--- PROBLEM DESCRIPTION ---
Write out, word for word, the first line of the data below and every line after it through the one containing "def Device.pmaWord (d".
-------- RECORD SET --------
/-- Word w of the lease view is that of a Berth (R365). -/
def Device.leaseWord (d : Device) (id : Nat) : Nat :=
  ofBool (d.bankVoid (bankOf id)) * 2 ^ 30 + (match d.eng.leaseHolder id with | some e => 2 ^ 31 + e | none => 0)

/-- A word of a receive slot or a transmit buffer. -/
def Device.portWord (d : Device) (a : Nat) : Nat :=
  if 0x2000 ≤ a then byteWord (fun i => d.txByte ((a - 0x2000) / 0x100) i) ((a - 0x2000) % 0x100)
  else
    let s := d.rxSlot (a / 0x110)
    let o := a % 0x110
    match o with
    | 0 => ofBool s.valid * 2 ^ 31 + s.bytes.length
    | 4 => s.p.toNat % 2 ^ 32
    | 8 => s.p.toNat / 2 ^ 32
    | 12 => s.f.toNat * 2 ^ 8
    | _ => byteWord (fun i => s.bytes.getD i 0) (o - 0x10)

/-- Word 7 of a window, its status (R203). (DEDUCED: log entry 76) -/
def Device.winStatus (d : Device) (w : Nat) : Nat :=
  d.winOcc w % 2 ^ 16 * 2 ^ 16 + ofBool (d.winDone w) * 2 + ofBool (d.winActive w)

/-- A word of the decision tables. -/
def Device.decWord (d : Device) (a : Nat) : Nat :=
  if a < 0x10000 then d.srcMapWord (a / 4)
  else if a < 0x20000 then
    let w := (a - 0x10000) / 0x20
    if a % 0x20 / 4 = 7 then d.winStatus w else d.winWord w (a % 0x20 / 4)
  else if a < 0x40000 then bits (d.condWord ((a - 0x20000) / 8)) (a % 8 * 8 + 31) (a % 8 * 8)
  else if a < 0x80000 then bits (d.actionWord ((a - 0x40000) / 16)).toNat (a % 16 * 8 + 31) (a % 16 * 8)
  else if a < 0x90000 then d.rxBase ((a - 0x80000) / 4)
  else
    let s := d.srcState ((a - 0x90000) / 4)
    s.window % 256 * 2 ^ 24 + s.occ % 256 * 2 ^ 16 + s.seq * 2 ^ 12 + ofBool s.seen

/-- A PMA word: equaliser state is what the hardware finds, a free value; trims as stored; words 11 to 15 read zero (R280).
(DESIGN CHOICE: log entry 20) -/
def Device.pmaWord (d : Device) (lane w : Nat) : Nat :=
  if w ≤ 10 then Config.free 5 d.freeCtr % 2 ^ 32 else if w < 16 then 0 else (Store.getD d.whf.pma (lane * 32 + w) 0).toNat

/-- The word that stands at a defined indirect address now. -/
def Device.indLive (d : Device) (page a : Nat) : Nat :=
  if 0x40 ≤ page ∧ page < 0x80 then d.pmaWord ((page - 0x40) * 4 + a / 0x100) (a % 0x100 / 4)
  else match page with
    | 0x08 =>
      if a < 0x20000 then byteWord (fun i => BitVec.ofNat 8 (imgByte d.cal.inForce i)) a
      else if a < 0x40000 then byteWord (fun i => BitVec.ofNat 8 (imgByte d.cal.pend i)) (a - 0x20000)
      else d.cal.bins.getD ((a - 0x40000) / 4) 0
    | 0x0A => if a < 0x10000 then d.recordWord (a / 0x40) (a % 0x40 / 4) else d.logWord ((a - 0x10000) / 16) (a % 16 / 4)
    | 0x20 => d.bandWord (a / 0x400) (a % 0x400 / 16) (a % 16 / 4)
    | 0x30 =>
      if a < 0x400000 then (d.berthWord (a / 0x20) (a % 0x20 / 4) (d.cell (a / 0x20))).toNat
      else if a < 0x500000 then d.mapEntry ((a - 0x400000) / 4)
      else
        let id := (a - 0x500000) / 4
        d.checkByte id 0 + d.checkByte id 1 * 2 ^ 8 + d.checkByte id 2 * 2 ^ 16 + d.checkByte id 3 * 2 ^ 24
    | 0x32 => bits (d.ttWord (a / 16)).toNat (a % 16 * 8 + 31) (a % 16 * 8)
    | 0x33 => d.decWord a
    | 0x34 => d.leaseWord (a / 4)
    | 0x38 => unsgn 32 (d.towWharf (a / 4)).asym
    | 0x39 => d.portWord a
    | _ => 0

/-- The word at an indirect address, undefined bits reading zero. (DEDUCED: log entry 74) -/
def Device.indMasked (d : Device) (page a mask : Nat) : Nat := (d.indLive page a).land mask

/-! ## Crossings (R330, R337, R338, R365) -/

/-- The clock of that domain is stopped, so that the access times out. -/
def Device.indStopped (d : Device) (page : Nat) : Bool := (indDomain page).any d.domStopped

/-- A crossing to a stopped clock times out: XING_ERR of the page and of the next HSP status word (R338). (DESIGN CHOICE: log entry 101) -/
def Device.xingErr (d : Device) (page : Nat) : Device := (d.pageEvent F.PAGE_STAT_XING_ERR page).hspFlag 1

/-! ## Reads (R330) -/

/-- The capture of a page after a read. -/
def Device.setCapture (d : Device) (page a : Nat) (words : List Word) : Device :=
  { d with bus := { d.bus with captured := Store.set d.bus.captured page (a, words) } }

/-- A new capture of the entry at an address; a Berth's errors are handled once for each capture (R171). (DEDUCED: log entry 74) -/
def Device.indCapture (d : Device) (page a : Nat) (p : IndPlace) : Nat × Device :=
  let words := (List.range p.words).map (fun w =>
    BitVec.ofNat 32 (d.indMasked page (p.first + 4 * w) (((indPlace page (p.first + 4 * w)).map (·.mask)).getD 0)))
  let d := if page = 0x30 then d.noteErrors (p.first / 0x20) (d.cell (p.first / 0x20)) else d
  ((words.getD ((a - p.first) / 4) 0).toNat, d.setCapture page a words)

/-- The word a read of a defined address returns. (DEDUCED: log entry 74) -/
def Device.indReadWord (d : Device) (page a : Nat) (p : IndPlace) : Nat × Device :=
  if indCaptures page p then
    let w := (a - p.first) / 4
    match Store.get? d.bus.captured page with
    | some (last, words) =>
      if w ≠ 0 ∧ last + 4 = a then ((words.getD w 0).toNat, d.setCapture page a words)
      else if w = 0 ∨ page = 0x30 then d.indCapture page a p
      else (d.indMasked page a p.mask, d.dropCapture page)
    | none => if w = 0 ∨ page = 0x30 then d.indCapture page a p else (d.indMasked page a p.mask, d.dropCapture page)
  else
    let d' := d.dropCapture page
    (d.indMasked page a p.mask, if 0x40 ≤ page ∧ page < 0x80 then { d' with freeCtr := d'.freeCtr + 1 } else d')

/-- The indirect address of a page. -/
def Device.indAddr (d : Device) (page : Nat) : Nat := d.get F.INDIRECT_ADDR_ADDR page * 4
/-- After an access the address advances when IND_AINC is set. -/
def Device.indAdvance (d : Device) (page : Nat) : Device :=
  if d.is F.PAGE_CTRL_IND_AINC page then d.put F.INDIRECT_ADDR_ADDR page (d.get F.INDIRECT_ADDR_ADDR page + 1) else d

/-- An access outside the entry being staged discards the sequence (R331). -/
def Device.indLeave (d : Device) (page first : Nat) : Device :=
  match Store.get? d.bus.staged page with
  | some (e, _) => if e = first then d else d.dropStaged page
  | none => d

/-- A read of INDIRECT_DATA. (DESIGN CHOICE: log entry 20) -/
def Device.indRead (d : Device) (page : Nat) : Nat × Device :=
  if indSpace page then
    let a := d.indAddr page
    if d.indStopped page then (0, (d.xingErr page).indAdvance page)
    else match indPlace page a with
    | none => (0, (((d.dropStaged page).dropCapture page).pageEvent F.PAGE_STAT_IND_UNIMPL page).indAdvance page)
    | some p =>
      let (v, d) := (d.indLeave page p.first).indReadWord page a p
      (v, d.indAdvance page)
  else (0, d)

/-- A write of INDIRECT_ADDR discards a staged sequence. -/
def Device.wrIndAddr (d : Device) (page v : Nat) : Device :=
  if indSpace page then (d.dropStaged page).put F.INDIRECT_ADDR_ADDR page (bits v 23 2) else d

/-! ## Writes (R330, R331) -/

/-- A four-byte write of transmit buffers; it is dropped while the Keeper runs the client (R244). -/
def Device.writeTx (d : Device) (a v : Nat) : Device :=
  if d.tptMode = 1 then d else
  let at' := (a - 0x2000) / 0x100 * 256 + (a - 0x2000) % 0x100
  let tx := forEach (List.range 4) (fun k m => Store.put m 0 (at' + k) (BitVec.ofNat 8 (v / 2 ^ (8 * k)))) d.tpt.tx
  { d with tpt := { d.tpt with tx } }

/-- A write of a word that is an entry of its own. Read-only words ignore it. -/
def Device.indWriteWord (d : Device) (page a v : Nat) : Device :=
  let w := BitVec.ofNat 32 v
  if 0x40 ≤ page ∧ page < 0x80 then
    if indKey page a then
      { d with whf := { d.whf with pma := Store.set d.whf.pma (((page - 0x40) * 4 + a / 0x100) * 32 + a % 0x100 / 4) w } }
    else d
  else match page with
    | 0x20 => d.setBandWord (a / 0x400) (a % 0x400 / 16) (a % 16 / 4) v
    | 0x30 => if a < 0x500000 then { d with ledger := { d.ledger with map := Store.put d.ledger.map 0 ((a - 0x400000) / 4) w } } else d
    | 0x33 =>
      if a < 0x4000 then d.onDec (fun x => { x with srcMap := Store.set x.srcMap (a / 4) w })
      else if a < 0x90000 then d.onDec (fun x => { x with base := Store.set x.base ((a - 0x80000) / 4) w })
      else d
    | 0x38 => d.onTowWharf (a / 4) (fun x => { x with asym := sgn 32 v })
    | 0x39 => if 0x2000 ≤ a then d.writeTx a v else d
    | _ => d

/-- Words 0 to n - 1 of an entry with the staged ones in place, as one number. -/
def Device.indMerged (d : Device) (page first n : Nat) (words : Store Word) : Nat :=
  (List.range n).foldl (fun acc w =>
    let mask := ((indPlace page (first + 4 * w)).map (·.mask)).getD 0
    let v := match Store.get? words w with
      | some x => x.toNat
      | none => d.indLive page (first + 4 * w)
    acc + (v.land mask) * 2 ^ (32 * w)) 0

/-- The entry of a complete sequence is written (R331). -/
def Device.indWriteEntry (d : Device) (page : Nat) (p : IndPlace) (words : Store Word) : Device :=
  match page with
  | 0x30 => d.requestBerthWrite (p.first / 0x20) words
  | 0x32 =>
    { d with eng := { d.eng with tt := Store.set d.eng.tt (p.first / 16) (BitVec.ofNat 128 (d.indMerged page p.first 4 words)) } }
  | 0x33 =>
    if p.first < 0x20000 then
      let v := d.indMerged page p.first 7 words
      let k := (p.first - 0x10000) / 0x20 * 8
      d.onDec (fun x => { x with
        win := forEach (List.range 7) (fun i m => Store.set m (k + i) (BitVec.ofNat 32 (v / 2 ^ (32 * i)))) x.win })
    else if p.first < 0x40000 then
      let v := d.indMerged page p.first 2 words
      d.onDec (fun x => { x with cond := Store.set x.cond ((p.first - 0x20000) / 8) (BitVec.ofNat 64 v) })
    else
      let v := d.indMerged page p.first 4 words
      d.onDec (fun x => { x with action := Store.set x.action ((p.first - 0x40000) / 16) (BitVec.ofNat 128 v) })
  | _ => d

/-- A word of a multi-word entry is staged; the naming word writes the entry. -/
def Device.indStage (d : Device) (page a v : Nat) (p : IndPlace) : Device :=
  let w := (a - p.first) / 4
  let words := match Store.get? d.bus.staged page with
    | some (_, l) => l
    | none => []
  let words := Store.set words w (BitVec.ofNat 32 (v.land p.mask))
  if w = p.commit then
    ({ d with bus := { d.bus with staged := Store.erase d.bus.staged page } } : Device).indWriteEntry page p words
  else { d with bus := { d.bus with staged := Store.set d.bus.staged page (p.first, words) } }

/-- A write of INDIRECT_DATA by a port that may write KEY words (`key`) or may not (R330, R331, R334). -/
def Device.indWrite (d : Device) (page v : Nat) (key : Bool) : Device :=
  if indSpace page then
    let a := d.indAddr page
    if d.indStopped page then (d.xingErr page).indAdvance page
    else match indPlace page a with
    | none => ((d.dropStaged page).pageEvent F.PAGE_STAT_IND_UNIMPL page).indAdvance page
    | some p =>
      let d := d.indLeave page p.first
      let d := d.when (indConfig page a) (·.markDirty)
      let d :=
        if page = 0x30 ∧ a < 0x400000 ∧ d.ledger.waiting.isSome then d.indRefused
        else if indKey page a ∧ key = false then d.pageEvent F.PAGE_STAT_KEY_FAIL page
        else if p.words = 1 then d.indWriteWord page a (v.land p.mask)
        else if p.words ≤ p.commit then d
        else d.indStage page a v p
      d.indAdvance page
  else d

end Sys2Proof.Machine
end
--------
--- ANSWER ---
/-- Word w of the lease view is that of a Berth (R365). -/
def Device.leaseWord (d : Device) (id : Nat) : Nat :=
  ofBool (d.bankVoid (bankOf id)) * 2 ^ 30 + (match d.eng.leaseHolder id with | some e => 2 ^ 31 + e | none => 0)

/-- A word of a receive slot or a transmit buffer. -/
def Device.portWord (d : Device) (a : Nat) : Nat :=
  if 0x2000 ≤ a then byteWord (fun i => d.txByte ((a - 0x2000) / 0x100) i) ((a - 0x2000) % 0x100)
  else
    let s := d.rxSlot (a / 0x110)
    let o := a % 0x110
    match o with
    | 0 => ofBool s.valid * 2 ^ 31 + s.bytes.length
    | 4 => s.p.toNat % 2 ^ 32
    | 8 => s.p.toNat / 2 ^ 32
    | 12 => s.f.toNat * 2 ^ 8
    | _ => byteWord (fun i => s.bytes.getD i 0) (o - 0x10)

/-- Word 7 of a window, its status (R203). (DEDUCED: log entry 76) -/
def Device.winStatus (d : Device) (w : Nat) : Nat :=
  d.winOcc w % 2 ^ 16 * 2 ^ 16 + ofBool (d.winDone w) * 2 + ofBool (d.winActive w)

/-- A word of the decision tables. -/
def Device.decWord (d : Device) (a : Nat) : Nat :=
  if a < 0x10000 then d.srcMapWord (a / 4)
  else if a < 0x20000 then
    let w := (a - 0x10000) / 0x20
    if a % 0x20 / 4 = 7 then d.winStatus w else d.winWord w (a % 0x20 / 4)
  else if a < 0x40000 then bits (d.condWord ((a - 0x20000) / 8)) (a % 8 * 8 + 31) (a % 8 * 8)
  else if a < 0x80000 then bits (d.actionWord ((a - 0x40000) / 16)).toNat (a % 16 * 8 + 31) (a % 16 * 8)
  else if a < 0x90000 then d.rxBase ((a - 0x80000) / 4)
  else
    let s := d.srcState ((a - 0x90000) / 4)
    s.window % 256 * 2 ^ 24 + s.occ % 256 * 2 ^ 16 + s.seq * 2 ^ 12 + ofBool s.seen

/-- A PMA word: equaliser state is what the hardware finds, a free value; trims as stored; words 11 to 15 read zero (R280).
(DESIGN CHOICE: log entry 20) -/
def Device.pmaWord (d : Device) (lane w : Nat) : Nat :=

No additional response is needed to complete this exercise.